*Stored data entries:*

------------------------------------------------------------

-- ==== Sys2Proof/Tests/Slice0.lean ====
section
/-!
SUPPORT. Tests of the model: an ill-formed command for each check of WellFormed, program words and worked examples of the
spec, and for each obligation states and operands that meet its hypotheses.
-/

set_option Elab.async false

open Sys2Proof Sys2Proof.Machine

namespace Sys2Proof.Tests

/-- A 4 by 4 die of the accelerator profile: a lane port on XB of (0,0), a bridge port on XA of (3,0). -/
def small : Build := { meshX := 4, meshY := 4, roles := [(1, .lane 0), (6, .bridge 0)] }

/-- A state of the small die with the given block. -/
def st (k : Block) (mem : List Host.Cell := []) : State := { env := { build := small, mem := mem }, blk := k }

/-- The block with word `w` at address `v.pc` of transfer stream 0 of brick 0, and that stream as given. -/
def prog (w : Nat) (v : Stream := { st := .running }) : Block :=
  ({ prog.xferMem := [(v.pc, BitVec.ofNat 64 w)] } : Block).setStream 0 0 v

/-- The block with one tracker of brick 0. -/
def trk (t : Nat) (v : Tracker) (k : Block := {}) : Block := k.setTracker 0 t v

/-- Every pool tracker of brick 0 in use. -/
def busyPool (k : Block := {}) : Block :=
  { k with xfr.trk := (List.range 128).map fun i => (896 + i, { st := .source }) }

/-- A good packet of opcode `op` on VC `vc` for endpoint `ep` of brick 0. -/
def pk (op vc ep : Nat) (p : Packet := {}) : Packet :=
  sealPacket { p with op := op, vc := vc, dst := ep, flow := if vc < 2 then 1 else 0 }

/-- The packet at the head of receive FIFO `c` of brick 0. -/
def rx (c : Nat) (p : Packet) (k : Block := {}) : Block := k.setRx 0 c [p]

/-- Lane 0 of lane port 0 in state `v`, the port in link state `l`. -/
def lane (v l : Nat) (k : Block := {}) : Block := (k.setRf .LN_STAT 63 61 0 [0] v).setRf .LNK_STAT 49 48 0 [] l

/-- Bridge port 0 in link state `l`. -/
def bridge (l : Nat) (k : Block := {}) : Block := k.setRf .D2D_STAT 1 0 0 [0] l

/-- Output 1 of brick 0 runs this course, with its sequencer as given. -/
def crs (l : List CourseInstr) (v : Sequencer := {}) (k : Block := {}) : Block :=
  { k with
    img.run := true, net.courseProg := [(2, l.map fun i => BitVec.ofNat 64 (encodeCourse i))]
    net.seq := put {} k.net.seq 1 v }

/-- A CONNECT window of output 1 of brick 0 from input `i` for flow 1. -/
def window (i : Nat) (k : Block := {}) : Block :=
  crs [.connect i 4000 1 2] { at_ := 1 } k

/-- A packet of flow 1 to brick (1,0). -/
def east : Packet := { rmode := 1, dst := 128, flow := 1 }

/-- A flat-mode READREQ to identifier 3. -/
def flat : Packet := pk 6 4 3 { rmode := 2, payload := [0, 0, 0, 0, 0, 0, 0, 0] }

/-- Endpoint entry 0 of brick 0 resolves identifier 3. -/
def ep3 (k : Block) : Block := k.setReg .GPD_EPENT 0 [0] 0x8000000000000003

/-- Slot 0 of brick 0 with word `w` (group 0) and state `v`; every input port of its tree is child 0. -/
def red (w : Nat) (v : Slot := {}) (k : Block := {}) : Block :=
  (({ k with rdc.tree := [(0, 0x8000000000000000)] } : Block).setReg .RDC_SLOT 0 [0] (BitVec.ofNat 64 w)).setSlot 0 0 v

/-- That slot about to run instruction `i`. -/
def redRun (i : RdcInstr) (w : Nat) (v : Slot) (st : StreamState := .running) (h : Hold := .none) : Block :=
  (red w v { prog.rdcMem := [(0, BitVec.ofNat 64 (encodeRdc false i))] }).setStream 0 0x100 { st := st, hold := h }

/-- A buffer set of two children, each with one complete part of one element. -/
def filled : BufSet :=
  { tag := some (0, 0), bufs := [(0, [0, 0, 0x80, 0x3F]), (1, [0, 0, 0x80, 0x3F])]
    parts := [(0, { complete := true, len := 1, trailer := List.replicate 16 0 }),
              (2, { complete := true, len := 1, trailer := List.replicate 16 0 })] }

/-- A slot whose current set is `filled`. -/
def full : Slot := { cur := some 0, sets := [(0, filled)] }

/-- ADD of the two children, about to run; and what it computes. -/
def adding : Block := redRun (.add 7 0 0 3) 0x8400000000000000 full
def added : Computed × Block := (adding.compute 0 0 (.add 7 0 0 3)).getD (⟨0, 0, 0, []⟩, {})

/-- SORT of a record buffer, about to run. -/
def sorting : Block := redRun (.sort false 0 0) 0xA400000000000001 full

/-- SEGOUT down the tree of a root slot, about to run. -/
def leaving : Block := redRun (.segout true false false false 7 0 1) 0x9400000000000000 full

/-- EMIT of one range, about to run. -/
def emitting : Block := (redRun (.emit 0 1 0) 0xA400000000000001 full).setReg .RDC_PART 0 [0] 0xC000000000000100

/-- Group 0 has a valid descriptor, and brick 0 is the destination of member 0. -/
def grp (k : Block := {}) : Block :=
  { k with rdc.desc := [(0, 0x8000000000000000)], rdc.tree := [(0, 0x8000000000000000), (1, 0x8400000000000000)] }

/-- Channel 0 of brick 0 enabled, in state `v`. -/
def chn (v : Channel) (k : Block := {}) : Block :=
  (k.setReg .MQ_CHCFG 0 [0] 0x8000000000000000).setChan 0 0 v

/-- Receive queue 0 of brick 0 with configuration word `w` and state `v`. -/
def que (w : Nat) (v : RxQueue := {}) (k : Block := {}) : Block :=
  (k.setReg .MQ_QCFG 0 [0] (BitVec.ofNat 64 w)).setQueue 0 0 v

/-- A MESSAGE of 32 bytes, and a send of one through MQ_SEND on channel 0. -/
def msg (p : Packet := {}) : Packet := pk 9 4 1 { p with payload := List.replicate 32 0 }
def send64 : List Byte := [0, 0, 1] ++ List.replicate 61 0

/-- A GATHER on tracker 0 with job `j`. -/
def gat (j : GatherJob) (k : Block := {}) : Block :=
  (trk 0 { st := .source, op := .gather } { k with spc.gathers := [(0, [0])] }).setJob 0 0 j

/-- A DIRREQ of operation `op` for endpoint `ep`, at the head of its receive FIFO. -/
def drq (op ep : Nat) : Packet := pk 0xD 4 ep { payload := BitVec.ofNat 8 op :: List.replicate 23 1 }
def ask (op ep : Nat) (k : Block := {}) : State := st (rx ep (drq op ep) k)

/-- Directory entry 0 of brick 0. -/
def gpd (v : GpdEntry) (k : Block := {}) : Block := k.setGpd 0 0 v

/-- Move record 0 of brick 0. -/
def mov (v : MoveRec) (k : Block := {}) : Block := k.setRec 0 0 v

------------------------------------------------------------

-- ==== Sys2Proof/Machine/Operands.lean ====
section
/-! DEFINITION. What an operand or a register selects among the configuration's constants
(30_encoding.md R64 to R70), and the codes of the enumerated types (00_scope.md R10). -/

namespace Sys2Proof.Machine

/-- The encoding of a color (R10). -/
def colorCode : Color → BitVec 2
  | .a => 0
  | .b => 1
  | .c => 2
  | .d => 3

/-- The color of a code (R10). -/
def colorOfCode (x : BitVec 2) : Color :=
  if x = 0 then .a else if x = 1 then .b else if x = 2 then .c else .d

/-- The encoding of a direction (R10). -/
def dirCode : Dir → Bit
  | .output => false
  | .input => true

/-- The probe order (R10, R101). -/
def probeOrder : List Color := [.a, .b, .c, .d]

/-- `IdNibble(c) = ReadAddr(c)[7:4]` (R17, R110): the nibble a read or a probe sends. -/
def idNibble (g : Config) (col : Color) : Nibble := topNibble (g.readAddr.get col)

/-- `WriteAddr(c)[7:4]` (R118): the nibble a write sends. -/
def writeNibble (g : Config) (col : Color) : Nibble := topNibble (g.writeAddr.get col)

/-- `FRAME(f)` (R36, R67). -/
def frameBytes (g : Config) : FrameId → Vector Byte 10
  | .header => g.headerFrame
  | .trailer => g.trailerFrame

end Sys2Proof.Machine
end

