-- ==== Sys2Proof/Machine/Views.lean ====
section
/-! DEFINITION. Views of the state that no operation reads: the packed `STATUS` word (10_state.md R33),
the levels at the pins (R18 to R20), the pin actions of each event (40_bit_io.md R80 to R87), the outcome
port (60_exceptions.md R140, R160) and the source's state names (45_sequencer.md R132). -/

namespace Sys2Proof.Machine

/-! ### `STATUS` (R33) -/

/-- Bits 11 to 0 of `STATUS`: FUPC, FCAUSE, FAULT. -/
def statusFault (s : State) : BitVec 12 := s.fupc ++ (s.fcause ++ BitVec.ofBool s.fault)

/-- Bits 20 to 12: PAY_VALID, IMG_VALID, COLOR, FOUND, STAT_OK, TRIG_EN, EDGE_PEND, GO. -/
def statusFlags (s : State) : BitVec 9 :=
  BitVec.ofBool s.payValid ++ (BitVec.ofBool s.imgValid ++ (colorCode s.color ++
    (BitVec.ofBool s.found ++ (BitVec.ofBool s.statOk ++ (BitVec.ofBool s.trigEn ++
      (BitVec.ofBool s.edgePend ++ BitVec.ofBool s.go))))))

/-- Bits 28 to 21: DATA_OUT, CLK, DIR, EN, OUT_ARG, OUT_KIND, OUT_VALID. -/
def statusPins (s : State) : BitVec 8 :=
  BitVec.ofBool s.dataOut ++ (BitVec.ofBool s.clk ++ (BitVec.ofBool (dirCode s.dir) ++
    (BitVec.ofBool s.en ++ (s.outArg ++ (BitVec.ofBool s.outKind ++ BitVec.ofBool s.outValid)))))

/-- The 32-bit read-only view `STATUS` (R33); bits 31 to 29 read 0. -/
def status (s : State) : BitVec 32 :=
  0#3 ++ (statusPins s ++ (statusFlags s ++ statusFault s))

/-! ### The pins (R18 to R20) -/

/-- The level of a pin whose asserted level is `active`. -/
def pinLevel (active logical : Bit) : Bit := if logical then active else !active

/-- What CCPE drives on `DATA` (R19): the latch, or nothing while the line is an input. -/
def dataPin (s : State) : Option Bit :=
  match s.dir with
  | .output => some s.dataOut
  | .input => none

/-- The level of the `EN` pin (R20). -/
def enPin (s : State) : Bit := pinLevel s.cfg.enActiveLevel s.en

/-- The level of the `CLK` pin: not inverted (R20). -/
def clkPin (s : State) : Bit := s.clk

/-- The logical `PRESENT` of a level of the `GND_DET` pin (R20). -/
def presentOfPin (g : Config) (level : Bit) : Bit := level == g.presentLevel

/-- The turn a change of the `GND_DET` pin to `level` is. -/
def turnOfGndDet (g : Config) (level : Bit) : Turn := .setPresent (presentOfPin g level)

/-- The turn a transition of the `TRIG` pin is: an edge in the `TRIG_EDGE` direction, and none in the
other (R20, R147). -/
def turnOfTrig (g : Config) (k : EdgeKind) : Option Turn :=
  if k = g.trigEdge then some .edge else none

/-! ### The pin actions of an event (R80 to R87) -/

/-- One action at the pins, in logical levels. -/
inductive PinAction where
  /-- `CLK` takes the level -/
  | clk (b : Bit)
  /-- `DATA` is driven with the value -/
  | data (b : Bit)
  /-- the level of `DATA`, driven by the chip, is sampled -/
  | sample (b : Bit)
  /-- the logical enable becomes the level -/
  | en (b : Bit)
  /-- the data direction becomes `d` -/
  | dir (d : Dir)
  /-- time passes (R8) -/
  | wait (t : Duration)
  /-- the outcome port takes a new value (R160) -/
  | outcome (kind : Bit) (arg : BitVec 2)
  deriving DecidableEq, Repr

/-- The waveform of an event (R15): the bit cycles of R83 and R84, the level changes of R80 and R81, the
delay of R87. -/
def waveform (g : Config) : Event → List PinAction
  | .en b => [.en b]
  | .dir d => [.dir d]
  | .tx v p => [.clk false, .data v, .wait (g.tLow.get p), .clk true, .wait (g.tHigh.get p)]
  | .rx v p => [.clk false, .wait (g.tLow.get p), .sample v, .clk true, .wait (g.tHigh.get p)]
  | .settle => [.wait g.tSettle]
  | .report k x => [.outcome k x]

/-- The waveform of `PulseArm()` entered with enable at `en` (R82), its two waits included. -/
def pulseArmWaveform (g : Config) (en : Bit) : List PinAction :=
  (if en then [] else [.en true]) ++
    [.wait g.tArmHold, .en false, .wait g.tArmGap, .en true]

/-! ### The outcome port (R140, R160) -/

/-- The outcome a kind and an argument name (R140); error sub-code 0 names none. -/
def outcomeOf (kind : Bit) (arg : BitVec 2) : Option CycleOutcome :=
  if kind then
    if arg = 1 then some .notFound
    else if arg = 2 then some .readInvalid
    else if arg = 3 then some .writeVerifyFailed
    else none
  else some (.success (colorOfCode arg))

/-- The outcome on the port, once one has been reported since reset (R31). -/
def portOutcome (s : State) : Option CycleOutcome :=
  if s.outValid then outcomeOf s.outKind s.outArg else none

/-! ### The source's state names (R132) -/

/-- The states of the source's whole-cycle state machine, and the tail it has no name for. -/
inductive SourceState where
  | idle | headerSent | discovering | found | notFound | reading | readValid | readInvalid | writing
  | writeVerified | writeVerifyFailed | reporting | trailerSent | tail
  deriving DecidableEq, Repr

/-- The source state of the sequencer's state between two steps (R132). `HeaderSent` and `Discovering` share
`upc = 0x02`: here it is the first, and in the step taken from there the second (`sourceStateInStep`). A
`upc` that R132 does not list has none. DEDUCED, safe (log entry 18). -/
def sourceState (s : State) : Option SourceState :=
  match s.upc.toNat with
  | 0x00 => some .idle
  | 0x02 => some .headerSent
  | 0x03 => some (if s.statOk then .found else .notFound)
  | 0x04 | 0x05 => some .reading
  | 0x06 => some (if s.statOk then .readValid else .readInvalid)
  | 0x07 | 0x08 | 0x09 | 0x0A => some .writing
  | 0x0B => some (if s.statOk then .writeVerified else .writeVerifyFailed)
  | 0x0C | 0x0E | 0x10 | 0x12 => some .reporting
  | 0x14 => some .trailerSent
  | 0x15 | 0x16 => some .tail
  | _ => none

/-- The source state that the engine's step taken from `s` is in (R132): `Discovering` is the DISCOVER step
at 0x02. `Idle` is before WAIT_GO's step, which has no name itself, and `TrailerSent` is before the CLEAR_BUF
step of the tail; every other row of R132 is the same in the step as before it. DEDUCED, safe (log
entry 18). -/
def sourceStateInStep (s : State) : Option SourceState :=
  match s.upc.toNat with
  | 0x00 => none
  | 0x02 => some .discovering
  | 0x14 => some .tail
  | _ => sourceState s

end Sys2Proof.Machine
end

------------------------------------------------------------

*Task objective:*
Starting at the line that contains "(t : Duration)" and stopping after the line that contains "def portOutcome (s", write out every line exactly as it appears above, and no other line.

*Finished task:*
  | wait (t : Duration)
  /-- the outcome port takes a new value (R160) -/
  | outcome (kind : Bit) (arg : BitVec 2)
  deriving DecidableEq, Repr

/-- The waveform of an event (R15): the bit cycles of R83 and R84, the level changes of R80 and R81, the
delay of R87. -/
def waveform (g : Config) : Event → List PinAction
  | .en b => [.en b]
  | .dir d => [.dir d]
  | .tx v p => [.clk false, .data v, .wait (g.tLow.get p), .clk true, .wait (g.tHigh.get p)]
  | .rx v p => [.clk false, .wait (g.tLow.get p), .sample v, .clk true, .wait (g.tHigh.get p)]
  | .settle => [.wait g.tSettle]
  | .report k x => [.outcome k x]

/-- The waveform of `PulseArm()` entered with enable at `en` (R82), its two waits included. -/
def pulseArmWaveform (g : Config) (en : Bit) : List PinAction :=
  (if en then [] else [.en true]) ++
    [.wait g.tArmHold, .en false, .wait g.tArmGap, .en true]

/-! ### The outcome port (R140, R160) -/

/-- The outcome a kind and an argument name (R140); error sub-code 0 names none. -/
def outcomeOf (kind : Bit) (arg : BitVec 2) : Option CycleOutcome :=
  if kind then
    if arg = 1 then some .notFound
    else if arg = 2 then some .readInvalid
    else if arg = 3 then some .writeVerifyFailed
    else none
  else some (.success (colorOfCode arg))

/-- The outcome on the port, once one has been reported since reset (R31). -/
def portOutcome (s : State) : Option CycleOutcome :=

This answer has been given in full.